== Exercise details ==
The exercise asks you to copy every line below in which "meaning" appears.

== Material for this task ==
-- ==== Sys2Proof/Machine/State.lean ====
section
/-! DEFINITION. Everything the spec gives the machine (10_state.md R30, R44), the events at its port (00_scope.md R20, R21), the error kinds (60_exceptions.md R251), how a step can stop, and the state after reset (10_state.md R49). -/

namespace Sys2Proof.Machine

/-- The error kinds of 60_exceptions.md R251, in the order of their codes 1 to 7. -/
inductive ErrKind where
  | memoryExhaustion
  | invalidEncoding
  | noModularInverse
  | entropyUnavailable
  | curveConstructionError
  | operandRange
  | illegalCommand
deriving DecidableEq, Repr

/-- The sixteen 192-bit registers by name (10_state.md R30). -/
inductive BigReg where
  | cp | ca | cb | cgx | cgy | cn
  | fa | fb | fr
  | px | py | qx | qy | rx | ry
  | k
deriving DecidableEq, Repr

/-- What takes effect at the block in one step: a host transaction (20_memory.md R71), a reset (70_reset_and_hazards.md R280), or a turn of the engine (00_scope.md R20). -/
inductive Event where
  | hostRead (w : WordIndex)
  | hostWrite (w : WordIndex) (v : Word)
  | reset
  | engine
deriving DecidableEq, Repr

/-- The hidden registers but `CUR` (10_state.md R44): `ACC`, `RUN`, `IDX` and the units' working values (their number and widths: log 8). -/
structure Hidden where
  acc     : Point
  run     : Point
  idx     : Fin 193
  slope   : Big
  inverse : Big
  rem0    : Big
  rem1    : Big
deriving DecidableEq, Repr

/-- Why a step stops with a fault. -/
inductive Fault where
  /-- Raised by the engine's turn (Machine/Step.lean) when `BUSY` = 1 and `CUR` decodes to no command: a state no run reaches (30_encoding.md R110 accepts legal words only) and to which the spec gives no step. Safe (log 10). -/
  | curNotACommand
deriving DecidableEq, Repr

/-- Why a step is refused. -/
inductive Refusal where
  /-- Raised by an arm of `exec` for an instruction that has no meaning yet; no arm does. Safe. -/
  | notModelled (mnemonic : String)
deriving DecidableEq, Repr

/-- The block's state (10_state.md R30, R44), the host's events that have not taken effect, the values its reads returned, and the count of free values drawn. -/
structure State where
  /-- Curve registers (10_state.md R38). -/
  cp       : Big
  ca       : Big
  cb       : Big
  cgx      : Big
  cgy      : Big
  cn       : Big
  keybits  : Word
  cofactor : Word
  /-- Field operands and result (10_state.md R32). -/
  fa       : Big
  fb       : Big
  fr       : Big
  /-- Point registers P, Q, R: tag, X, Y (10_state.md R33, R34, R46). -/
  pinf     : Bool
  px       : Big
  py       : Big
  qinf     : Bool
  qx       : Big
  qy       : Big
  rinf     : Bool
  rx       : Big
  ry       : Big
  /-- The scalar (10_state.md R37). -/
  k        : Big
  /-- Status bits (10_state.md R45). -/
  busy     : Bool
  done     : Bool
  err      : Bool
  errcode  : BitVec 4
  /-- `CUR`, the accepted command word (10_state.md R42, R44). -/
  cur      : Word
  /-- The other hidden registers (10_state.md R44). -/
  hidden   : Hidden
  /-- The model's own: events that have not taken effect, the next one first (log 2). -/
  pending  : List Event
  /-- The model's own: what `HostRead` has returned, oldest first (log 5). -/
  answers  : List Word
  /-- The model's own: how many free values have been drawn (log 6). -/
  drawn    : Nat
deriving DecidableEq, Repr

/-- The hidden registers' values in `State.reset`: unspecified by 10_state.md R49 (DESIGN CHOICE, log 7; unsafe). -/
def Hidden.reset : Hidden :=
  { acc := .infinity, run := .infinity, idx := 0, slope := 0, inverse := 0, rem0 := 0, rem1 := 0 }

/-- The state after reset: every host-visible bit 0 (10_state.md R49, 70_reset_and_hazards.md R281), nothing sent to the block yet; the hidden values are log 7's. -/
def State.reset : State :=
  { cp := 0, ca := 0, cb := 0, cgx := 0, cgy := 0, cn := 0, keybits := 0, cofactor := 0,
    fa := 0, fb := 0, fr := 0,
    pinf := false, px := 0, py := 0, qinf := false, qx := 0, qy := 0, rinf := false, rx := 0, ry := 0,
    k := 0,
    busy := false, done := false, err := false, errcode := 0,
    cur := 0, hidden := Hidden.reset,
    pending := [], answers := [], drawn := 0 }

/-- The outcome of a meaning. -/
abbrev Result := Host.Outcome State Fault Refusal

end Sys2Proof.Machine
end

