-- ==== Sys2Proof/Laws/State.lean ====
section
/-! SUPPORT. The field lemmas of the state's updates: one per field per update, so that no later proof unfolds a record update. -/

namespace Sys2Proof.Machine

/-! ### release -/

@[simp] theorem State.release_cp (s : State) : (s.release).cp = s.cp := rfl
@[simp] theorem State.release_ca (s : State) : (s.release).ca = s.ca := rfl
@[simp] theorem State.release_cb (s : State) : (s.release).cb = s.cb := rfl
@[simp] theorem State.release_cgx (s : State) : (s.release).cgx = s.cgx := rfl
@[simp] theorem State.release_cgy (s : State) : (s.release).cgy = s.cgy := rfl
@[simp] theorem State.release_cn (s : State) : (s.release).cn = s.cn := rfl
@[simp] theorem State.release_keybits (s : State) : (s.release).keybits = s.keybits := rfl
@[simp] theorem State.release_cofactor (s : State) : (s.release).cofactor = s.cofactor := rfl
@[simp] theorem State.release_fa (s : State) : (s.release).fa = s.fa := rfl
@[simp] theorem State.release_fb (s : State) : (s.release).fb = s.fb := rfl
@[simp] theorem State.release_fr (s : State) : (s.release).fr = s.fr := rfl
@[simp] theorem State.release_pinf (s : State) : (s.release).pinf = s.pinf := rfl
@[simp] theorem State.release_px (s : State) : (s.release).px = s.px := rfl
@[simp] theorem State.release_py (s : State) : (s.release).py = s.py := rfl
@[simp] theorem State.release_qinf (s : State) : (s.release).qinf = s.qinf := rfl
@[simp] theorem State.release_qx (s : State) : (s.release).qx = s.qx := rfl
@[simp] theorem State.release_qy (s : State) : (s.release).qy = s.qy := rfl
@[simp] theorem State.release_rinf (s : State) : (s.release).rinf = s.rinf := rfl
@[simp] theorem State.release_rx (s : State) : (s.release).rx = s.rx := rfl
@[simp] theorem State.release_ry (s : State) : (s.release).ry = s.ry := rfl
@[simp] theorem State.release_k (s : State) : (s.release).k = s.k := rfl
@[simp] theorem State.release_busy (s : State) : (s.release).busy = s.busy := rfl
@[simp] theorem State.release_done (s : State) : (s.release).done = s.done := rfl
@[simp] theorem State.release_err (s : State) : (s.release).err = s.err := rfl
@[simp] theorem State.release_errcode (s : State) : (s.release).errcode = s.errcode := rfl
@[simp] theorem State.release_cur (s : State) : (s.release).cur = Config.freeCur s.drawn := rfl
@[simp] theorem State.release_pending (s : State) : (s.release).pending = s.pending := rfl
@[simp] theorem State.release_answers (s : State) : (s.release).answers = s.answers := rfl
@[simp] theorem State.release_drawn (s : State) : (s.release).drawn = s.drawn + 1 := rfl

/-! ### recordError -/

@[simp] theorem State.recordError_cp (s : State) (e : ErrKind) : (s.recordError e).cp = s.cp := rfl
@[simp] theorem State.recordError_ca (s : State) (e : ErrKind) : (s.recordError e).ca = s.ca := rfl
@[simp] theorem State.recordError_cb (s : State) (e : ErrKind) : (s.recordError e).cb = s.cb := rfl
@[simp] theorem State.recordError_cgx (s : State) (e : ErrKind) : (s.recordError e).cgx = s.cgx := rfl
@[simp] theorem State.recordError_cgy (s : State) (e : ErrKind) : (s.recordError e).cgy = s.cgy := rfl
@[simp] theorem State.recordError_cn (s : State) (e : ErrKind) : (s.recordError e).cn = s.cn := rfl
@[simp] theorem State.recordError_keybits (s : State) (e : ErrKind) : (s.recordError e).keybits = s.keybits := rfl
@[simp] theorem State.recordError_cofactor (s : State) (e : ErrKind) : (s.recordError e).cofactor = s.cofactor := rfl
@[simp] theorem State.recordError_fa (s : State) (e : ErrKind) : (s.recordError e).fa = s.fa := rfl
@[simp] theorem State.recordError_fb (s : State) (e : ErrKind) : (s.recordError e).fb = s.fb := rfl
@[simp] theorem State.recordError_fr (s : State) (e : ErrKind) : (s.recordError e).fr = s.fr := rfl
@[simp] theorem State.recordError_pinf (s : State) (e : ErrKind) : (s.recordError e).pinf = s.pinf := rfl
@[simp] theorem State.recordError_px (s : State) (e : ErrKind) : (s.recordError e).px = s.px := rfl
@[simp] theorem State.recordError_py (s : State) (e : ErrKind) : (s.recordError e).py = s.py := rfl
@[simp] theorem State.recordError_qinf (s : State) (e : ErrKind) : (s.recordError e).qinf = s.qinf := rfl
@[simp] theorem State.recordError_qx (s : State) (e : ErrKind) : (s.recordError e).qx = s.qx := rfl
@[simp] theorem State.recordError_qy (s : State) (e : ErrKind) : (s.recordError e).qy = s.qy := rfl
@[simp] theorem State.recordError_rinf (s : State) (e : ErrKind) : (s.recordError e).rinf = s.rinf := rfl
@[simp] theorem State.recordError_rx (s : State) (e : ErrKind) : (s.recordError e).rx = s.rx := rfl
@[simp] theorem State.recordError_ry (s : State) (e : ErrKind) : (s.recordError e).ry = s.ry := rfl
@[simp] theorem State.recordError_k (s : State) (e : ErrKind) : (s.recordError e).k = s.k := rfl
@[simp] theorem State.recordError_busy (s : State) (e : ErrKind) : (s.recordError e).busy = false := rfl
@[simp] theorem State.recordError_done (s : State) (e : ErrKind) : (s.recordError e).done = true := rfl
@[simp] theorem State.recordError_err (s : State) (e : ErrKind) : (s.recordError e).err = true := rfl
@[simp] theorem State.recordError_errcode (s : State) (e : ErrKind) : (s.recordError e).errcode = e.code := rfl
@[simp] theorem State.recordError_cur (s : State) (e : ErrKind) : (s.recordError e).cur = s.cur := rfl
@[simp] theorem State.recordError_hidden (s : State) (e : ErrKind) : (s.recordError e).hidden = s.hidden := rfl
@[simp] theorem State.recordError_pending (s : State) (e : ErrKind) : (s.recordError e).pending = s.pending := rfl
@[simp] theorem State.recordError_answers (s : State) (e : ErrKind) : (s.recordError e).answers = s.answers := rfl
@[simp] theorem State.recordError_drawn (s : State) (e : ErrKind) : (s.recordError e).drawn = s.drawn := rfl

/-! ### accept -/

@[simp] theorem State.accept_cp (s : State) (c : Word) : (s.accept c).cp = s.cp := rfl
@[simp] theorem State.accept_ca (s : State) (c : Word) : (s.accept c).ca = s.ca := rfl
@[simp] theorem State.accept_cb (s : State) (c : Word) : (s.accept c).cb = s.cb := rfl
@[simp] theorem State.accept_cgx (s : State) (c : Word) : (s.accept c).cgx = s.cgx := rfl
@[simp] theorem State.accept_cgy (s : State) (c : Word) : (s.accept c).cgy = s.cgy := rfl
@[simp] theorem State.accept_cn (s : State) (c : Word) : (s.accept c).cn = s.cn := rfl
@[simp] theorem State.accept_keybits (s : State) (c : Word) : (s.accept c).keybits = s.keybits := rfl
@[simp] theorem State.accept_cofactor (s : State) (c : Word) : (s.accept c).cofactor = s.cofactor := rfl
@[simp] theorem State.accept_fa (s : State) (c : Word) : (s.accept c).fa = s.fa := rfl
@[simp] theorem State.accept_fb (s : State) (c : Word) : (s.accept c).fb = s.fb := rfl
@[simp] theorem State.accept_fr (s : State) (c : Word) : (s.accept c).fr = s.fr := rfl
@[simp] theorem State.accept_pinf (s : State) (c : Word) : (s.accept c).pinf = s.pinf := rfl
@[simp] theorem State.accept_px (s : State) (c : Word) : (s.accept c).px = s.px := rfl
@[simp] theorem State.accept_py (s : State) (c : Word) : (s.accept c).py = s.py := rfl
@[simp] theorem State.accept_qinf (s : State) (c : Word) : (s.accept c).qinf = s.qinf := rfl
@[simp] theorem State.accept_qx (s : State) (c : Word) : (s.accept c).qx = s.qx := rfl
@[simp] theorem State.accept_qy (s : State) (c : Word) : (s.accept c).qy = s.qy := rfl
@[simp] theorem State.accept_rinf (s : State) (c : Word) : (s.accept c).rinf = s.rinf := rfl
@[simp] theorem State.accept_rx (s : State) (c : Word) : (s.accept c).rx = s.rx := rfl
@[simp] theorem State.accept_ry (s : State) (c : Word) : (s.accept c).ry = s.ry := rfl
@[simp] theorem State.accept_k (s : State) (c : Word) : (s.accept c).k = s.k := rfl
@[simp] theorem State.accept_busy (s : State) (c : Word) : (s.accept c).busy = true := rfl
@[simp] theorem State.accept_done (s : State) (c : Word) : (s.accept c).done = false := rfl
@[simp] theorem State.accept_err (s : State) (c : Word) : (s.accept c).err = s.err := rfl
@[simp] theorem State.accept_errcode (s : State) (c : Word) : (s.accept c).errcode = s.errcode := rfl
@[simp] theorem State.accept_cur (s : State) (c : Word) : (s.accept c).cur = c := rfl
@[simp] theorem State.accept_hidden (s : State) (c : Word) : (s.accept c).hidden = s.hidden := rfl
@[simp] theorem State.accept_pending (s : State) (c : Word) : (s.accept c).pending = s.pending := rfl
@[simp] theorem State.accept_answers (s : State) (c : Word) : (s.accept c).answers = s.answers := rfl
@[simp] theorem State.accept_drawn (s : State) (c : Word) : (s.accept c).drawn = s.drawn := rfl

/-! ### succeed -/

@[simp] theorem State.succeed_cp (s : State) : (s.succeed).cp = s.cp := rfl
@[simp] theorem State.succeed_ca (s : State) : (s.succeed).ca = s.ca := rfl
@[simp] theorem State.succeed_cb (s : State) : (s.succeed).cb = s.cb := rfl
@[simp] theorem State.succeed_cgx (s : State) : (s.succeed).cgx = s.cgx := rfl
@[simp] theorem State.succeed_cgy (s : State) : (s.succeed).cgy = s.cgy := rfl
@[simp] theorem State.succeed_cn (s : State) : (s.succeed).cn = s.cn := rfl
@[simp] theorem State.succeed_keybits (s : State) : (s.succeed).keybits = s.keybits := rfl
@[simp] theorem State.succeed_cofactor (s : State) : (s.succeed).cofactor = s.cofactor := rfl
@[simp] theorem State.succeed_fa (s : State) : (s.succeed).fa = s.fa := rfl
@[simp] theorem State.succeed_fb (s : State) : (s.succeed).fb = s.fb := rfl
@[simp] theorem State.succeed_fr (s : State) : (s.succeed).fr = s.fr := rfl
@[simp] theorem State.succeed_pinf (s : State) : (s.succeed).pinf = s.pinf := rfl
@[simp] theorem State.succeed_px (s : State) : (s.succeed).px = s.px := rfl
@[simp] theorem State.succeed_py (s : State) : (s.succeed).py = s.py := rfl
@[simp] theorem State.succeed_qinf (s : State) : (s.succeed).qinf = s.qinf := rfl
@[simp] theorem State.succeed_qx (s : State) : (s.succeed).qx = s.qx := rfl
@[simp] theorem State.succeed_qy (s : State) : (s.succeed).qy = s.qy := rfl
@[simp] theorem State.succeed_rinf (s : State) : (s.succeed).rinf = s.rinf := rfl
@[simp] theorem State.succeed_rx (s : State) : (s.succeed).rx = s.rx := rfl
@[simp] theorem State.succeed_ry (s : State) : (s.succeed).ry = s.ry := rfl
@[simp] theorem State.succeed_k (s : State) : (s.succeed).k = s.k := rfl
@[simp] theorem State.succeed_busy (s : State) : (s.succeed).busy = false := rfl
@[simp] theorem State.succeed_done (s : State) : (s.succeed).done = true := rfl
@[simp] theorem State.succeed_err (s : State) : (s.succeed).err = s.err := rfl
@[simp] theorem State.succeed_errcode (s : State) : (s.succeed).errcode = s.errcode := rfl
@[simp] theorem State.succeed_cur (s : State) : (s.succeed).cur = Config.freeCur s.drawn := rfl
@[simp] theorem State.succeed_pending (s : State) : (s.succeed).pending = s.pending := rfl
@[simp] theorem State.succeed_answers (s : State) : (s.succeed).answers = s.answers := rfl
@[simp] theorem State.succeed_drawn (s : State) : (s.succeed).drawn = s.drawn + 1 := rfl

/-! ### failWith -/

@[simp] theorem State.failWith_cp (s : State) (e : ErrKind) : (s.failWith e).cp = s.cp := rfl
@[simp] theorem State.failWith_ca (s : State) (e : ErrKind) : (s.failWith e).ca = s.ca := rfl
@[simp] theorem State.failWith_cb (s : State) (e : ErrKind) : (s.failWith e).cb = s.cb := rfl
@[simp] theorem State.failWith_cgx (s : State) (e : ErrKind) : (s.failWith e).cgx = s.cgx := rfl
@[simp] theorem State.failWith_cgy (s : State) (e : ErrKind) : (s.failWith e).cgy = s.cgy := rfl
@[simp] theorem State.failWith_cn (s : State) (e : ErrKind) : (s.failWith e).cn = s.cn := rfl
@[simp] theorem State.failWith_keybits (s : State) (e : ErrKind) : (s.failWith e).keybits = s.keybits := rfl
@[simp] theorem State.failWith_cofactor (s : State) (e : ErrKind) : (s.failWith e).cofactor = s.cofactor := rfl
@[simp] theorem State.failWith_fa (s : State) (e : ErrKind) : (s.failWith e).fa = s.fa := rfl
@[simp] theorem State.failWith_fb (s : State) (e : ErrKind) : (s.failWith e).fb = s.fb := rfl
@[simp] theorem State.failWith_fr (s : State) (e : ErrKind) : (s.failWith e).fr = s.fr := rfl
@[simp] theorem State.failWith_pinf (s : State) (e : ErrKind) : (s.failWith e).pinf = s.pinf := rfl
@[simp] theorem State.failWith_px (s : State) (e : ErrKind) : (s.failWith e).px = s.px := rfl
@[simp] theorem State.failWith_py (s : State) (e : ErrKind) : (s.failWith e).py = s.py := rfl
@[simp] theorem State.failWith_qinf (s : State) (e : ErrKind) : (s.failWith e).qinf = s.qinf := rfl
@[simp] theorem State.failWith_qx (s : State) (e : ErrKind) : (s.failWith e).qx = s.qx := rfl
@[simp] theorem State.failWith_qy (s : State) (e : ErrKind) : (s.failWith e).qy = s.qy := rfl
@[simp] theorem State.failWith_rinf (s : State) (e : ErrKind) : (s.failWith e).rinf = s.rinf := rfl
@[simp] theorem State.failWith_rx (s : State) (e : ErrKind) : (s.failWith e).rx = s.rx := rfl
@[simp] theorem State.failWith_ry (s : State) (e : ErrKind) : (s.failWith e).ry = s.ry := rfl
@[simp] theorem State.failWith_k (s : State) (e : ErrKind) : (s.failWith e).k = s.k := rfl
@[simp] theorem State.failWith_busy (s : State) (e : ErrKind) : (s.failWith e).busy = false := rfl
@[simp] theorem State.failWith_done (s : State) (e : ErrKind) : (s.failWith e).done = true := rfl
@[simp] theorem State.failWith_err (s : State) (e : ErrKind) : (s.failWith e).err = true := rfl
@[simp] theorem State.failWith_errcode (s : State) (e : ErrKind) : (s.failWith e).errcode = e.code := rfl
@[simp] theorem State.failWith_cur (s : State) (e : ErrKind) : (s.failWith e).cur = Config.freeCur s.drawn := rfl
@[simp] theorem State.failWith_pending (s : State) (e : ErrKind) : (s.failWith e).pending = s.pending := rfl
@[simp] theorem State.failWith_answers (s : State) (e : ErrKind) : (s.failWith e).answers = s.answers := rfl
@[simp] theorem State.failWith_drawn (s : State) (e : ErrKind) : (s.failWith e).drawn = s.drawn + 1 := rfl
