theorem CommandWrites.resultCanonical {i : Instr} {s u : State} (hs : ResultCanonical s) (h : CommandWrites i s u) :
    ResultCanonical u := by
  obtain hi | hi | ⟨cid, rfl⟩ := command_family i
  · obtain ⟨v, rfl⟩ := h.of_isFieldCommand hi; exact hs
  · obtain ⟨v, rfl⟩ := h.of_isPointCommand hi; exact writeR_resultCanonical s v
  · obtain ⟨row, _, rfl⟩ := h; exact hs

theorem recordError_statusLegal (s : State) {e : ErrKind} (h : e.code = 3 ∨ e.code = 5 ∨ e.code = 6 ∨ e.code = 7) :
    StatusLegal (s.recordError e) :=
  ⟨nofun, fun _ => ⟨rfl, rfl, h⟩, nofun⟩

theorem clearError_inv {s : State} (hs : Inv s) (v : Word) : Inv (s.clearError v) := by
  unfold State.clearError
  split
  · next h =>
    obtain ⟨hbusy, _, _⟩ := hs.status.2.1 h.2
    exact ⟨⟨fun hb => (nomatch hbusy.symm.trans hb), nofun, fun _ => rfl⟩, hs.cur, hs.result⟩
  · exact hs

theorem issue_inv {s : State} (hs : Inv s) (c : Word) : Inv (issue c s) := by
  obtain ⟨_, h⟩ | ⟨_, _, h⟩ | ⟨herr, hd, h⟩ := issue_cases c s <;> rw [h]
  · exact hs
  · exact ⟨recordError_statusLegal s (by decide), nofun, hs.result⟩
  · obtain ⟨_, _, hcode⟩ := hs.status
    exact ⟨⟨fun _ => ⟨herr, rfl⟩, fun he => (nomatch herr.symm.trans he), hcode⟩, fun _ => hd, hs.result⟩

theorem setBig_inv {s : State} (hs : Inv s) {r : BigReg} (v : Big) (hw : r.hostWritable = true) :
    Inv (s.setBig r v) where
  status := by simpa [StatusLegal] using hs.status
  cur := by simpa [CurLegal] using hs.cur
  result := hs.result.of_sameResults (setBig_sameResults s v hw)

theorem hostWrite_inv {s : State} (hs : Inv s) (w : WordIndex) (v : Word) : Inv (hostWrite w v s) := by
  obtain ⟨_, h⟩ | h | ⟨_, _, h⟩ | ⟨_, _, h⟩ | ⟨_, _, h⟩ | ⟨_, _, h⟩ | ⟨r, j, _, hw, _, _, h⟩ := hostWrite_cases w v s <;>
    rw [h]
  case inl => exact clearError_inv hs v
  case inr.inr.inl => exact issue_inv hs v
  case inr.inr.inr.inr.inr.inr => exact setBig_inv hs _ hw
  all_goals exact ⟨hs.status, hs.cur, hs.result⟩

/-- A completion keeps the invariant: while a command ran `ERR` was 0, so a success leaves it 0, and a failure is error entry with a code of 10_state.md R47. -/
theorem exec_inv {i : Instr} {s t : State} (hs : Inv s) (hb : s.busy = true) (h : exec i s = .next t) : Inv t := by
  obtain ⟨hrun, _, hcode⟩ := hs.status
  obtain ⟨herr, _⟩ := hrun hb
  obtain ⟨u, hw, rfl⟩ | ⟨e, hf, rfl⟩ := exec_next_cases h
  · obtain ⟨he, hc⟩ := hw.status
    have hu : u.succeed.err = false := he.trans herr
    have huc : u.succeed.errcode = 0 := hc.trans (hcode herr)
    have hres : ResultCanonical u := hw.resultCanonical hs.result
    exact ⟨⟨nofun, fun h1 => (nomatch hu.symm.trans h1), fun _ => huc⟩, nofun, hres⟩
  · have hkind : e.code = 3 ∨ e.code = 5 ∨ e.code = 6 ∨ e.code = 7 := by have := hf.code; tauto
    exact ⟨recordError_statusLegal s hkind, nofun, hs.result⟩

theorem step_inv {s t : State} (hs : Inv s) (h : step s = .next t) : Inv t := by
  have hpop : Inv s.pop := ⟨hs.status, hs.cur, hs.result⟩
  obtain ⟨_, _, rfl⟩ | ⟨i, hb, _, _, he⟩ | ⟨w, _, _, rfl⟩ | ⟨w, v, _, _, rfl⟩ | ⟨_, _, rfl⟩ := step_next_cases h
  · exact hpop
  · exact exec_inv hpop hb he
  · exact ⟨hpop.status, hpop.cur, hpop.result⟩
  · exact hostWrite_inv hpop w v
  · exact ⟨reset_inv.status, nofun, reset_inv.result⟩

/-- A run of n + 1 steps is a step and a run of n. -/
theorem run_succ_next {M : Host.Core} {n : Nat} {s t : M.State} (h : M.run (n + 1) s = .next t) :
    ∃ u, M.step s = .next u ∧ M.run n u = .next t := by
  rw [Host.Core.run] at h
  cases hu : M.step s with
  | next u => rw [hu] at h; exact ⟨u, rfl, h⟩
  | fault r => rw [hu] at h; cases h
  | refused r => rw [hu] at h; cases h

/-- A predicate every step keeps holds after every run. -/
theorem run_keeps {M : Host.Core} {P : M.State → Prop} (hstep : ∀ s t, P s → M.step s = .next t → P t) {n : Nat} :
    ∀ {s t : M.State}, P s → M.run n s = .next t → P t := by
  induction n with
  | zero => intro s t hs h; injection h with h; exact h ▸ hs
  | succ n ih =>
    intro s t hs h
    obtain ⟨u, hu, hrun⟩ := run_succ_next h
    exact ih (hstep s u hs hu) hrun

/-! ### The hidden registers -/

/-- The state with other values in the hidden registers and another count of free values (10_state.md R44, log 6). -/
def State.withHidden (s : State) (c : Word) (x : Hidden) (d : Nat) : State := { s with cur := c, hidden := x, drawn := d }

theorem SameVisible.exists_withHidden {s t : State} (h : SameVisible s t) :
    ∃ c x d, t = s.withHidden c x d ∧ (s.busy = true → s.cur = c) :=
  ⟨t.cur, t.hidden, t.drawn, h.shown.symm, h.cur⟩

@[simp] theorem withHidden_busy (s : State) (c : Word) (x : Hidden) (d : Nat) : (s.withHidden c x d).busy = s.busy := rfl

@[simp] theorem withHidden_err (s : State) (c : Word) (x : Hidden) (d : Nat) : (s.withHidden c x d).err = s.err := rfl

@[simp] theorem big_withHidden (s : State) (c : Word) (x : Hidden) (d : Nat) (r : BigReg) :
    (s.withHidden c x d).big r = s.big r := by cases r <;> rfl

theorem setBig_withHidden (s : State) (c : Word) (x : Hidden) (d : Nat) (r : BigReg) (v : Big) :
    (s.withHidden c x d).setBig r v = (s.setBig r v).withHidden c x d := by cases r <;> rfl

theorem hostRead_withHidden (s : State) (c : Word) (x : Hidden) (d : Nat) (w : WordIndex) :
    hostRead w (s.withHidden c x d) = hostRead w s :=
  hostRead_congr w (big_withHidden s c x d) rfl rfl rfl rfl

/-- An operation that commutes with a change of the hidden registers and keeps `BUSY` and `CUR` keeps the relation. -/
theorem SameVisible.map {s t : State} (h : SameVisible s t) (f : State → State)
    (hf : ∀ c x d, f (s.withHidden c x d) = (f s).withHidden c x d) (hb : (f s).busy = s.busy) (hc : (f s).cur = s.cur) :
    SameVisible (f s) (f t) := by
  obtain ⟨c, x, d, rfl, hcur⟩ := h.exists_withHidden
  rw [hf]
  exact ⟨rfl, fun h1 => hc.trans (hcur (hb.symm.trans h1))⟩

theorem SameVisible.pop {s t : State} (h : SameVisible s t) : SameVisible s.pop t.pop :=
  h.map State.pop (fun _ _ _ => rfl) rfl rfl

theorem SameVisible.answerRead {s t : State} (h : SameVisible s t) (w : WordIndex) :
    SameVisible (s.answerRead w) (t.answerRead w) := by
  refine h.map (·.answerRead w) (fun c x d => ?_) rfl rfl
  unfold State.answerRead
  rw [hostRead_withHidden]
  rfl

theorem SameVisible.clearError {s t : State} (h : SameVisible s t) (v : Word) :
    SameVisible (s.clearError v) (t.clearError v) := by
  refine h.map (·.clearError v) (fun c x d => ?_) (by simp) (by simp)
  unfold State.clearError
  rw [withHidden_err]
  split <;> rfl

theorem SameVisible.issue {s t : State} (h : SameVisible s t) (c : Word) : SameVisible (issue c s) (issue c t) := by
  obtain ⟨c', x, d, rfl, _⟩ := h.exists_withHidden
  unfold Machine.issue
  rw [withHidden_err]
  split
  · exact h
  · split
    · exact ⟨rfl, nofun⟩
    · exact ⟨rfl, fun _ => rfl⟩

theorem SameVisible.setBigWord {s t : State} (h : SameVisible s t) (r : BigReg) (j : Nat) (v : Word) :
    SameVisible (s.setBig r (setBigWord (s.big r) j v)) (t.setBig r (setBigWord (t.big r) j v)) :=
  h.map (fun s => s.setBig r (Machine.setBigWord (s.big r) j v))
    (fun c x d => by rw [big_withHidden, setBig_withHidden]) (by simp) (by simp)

== Answer for this exercise ==
  /-- Raised by an arm of `exec` for an instruction that has no meaning yet; no arm does. Safe. -/
/-- The outcome of a meaning. -/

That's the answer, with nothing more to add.